_WHAT IS BEING ASKED_
Provide only the number of lines below in which the string "stream" occurs.

Dataset entries
————

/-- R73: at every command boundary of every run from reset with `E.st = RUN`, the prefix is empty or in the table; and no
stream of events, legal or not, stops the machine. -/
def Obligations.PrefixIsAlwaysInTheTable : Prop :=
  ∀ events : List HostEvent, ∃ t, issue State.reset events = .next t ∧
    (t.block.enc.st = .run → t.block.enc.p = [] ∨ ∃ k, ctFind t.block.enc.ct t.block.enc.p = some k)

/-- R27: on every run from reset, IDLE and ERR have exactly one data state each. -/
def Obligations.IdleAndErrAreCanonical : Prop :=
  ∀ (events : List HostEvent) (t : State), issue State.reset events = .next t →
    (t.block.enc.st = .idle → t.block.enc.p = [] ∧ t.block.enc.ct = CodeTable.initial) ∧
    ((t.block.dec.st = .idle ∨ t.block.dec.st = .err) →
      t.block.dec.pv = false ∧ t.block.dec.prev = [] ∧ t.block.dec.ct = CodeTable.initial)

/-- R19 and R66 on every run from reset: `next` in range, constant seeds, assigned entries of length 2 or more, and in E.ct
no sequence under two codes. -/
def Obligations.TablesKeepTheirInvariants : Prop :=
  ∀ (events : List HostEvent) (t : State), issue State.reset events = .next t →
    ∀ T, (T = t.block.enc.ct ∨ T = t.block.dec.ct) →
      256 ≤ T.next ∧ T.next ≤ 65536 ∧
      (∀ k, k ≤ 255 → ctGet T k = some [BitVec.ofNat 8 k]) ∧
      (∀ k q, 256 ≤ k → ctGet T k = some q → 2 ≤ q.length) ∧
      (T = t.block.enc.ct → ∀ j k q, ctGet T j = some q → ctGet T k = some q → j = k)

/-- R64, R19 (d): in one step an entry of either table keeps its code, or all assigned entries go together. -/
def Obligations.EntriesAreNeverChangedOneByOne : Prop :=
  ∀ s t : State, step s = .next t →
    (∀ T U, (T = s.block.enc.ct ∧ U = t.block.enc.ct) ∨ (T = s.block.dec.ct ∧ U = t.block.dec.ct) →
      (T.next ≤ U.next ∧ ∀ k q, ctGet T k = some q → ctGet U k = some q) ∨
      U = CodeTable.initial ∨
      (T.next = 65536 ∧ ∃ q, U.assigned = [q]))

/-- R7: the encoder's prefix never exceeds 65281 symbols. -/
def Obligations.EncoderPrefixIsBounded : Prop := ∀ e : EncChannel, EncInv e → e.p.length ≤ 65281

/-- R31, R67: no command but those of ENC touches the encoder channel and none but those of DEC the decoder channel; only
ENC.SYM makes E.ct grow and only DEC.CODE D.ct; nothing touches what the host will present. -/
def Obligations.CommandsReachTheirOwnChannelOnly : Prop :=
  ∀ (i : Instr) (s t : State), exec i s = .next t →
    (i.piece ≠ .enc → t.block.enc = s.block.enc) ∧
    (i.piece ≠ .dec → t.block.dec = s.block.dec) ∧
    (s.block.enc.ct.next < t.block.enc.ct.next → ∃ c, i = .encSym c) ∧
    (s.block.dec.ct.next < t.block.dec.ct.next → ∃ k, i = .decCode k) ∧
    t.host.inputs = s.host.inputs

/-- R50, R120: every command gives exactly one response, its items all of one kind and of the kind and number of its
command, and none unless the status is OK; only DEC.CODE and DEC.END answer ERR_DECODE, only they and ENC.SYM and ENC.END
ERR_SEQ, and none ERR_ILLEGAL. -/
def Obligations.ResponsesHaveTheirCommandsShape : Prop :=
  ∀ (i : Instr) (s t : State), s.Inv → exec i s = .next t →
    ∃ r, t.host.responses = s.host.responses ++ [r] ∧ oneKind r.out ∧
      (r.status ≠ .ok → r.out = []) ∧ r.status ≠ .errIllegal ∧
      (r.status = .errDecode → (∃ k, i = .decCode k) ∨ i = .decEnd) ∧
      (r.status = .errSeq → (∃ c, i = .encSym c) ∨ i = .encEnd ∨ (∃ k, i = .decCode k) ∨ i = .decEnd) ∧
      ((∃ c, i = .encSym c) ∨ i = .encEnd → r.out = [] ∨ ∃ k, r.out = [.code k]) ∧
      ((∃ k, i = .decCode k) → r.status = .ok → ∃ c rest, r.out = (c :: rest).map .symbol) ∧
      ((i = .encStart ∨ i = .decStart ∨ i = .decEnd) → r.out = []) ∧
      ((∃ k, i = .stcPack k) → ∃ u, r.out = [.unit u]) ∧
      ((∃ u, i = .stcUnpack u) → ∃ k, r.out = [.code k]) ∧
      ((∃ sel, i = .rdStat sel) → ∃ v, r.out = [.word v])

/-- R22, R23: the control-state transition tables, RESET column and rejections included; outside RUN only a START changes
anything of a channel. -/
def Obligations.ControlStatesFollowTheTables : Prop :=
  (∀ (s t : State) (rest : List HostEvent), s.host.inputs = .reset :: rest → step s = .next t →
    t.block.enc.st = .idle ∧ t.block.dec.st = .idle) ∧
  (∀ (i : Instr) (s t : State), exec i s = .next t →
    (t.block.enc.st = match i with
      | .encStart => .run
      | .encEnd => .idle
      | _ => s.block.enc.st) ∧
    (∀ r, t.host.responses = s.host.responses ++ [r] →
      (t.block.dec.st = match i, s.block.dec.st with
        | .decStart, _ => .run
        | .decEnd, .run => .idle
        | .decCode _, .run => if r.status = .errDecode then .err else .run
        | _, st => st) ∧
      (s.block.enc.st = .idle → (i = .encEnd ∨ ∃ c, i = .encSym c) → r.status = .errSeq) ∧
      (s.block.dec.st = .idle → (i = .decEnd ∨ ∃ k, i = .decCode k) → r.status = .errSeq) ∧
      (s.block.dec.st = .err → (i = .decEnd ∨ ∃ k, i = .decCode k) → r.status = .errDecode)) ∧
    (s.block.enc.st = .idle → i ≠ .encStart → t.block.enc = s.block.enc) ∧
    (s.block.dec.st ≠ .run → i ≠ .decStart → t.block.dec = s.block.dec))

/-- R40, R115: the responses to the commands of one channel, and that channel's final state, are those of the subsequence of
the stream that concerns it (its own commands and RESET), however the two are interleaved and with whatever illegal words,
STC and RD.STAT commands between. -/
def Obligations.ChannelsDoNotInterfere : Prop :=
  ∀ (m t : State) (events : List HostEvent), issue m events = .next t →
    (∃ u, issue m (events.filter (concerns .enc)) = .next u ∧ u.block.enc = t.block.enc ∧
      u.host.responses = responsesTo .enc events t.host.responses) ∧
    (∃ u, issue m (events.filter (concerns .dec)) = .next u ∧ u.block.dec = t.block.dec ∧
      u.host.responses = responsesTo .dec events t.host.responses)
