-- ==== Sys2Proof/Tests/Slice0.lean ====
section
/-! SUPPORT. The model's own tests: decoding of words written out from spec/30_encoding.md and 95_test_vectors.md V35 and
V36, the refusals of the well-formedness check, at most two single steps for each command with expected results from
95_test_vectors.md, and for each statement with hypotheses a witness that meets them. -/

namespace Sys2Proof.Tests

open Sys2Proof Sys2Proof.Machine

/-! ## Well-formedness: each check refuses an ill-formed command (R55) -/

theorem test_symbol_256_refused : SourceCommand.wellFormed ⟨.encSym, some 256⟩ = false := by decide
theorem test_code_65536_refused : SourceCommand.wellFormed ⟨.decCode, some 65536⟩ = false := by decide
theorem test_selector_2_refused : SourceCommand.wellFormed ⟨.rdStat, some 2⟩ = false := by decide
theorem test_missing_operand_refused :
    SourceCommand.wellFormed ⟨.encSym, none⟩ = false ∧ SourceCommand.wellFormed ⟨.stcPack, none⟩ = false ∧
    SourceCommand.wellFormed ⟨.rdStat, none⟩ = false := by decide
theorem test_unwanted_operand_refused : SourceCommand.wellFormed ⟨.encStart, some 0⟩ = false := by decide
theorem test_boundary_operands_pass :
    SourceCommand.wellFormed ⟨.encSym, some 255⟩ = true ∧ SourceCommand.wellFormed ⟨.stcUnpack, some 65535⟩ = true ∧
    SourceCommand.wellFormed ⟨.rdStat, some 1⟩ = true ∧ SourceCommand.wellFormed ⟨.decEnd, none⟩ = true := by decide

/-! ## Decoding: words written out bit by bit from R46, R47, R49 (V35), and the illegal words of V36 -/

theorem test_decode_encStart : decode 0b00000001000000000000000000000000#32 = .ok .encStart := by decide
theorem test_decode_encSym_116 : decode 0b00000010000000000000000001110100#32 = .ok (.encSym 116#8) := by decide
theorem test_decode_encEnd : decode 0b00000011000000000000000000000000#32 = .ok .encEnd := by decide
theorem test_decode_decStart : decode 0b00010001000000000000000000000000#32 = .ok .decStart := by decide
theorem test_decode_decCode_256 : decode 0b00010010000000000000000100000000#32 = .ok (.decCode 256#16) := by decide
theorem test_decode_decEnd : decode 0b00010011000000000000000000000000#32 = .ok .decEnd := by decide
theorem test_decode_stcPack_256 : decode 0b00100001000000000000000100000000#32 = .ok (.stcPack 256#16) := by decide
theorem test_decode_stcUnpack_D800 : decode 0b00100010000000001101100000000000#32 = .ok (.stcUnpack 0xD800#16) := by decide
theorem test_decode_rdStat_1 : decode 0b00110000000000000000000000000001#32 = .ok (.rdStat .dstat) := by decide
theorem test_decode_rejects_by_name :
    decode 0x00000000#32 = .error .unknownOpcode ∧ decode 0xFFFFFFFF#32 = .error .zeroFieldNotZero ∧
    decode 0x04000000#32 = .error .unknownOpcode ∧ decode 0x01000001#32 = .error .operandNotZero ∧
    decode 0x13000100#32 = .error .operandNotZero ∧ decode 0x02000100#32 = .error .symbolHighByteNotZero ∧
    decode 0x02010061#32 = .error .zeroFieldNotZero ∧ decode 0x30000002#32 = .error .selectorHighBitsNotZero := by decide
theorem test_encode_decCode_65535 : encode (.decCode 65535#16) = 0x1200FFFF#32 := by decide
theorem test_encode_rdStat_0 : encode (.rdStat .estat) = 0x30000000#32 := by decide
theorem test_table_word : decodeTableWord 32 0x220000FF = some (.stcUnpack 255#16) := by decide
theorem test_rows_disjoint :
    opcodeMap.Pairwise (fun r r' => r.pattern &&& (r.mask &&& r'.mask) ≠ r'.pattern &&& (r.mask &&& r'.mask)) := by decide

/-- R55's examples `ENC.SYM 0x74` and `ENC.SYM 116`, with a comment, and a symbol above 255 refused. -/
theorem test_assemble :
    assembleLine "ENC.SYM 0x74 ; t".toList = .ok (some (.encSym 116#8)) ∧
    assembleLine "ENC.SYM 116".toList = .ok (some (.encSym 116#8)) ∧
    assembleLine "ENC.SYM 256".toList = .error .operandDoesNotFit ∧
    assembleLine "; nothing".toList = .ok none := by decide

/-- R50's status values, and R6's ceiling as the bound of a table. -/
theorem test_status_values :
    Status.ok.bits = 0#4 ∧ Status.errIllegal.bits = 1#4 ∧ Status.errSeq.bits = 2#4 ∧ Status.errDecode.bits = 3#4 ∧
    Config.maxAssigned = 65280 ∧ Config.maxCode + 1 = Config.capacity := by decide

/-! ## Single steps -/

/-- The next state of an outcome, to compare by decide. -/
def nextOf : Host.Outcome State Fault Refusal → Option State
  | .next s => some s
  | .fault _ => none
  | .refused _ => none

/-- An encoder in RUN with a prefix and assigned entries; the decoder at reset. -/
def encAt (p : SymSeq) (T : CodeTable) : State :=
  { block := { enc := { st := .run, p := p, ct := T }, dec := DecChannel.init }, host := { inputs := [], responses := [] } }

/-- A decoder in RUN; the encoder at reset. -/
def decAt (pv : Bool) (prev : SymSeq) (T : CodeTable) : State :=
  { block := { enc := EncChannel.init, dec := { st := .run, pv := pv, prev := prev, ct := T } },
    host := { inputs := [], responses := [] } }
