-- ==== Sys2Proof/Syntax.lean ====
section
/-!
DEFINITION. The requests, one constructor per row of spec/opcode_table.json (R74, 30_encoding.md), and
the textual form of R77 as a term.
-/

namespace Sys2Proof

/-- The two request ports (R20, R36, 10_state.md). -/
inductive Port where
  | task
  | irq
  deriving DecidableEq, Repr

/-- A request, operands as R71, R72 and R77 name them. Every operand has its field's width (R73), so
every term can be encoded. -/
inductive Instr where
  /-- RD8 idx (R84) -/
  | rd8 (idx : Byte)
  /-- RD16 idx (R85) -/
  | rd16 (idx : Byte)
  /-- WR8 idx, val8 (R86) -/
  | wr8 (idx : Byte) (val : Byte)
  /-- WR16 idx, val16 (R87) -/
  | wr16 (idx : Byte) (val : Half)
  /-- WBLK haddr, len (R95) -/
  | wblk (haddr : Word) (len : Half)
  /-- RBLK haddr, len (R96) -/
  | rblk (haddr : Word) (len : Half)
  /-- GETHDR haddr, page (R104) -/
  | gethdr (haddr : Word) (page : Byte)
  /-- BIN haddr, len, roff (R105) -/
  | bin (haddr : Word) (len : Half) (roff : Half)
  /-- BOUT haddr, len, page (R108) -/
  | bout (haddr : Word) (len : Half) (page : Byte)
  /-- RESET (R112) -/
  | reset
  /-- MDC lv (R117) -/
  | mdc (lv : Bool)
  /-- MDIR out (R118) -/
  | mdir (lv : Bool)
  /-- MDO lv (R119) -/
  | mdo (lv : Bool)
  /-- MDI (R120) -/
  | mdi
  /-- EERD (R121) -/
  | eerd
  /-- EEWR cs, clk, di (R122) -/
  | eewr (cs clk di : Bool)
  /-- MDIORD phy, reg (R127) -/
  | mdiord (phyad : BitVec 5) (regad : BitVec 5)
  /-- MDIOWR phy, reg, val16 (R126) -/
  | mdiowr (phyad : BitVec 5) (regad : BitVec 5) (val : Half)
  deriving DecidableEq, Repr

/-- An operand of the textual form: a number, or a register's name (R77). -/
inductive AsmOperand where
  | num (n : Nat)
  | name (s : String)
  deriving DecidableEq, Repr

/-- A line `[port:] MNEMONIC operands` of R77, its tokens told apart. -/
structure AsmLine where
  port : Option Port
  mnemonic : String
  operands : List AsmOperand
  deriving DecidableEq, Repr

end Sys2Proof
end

————

_OUTPUT BELOW_
2